»»

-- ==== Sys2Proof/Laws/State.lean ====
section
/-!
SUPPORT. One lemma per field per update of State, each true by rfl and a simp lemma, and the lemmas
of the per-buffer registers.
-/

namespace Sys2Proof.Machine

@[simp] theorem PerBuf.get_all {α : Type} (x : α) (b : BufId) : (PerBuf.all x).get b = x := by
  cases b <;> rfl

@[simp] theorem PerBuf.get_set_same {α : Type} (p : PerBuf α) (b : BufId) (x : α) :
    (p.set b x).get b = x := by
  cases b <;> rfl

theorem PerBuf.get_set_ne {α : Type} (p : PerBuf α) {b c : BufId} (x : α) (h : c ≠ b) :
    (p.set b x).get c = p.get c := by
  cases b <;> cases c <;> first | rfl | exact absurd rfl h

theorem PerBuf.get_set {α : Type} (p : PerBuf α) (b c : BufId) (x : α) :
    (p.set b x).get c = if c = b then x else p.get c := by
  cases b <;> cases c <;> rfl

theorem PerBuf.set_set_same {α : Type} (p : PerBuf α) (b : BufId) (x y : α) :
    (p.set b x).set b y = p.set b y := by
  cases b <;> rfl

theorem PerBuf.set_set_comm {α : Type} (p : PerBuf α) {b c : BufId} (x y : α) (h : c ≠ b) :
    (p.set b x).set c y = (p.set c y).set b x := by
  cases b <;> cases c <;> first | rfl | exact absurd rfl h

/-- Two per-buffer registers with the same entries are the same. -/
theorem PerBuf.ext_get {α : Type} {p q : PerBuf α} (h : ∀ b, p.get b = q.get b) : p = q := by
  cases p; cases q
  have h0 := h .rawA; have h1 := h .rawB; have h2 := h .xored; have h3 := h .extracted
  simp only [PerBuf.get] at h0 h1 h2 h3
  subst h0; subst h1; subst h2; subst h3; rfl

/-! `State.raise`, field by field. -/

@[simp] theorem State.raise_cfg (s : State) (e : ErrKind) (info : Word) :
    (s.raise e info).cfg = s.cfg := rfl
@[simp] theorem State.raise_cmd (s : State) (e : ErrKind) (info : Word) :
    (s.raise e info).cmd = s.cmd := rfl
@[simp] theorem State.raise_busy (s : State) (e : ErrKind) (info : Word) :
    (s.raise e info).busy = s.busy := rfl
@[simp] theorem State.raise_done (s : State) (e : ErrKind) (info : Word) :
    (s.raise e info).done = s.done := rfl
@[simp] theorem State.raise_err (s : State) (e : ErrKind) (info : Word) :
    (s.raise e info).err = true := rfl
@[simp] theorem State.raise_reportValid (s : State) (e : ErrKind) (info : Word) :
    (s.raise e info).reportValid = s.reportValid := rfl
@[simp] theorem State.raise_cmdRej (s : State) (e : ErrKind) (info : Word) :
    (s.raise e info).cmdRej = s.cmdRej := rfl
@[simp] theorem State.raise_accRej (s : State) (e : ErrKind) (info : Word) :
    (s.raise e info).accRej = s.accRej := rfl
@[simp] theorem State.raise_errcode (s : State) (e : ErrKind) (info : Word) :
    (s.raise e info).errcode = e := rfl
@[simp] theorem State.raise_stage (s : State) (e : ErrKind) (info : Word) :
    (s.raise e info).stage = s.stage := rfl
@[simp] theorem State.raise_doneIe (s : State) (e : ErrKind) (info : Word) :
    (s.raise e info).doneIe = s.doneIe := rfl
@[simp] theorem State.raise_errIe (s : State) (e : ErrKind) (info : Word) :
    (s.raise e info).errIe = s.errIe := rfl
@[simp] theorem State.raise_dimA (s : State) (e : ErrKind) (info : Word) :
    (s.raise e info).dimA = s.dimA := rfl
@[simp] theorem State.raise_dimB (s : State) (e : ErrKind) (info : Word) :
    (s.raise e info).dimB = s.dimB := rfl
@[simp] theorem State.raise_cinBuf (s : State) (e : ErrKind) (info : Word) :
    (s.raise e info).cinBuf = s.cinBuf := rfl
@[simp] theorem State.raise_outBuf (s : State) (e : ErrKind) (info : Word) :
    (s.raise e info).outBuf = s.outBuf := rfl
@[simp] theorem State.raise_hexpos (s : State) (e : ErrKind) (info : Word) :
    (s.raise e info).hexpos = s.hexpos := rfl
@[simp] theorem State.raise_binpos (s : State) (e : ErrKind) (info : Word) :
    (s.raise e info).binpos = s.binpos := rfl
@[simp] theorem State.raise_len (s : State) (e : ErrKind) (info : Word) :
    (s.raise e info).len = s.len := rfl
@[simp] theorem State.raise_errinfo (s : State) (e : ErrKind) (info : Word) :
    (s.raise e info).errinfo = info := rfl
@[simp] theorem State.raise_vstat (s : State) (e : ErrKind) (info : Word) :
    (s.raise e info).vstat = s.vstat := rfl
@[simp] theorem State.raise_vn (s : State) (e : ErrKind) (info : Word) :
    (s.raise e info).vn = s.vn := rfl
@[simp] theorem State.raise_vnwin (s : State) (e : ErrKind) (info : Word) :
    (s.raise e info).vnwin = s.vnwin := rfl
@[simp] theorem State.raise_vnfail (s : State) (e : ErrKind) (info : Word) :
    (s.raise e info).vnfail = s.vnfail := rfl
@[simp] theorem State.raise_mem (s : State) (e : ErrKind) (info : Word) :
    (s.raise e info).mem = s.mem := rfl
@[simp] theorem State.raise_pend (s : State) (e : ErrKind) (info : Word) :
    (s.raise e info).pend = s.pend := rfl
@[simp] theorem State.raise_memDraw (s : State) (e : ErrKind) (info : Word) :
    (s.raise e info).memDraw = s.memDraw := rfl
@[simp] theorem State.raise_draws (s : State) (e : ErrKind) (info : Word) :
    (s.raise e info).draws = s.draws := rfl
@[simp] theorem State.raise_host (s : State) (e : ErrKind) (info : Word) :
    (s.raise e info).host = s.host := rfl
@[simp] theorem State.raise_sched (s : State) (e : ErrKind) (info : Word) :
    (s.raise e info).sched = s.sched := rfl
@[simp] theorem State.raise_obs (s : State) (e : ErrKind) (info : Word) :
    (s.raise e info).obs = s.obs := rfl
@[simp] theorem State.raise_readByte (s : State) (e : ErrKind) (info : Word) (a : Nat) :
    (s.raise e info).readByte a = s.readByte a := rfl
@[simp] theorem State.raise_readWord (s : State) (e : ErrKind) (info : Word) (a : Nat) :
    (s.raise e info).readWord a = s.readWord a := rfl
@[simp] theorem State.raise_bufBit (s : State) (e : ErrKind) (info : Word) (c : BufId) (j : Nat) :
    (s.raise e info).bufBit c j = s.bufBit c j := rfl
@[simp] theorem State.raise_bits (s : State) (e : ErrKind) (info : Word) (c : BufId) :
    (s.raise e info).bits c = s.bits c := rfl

««

◆ PROBLEM DESCRIPTION
Starting from the top of the records and ending at the line that contains "(PerBuf.all x).get b = x := by", repeat each line exactly and return only those lines.

◆ SOLVED PROBLEM
-- ==== Sys2Proof/Laws/State.lean ====
section
/-!
SUPPORT. One lemma per field per update of State, each true by rfl and a simp lemma, and the lemmas
of the per-buffer registers.
-/

namespace Sys2Proof.Machine

@[simp] theorem PerBuf.get_all {α : Type} (x : α) (b : BufId) : (PerBuf.all x).get b = x := by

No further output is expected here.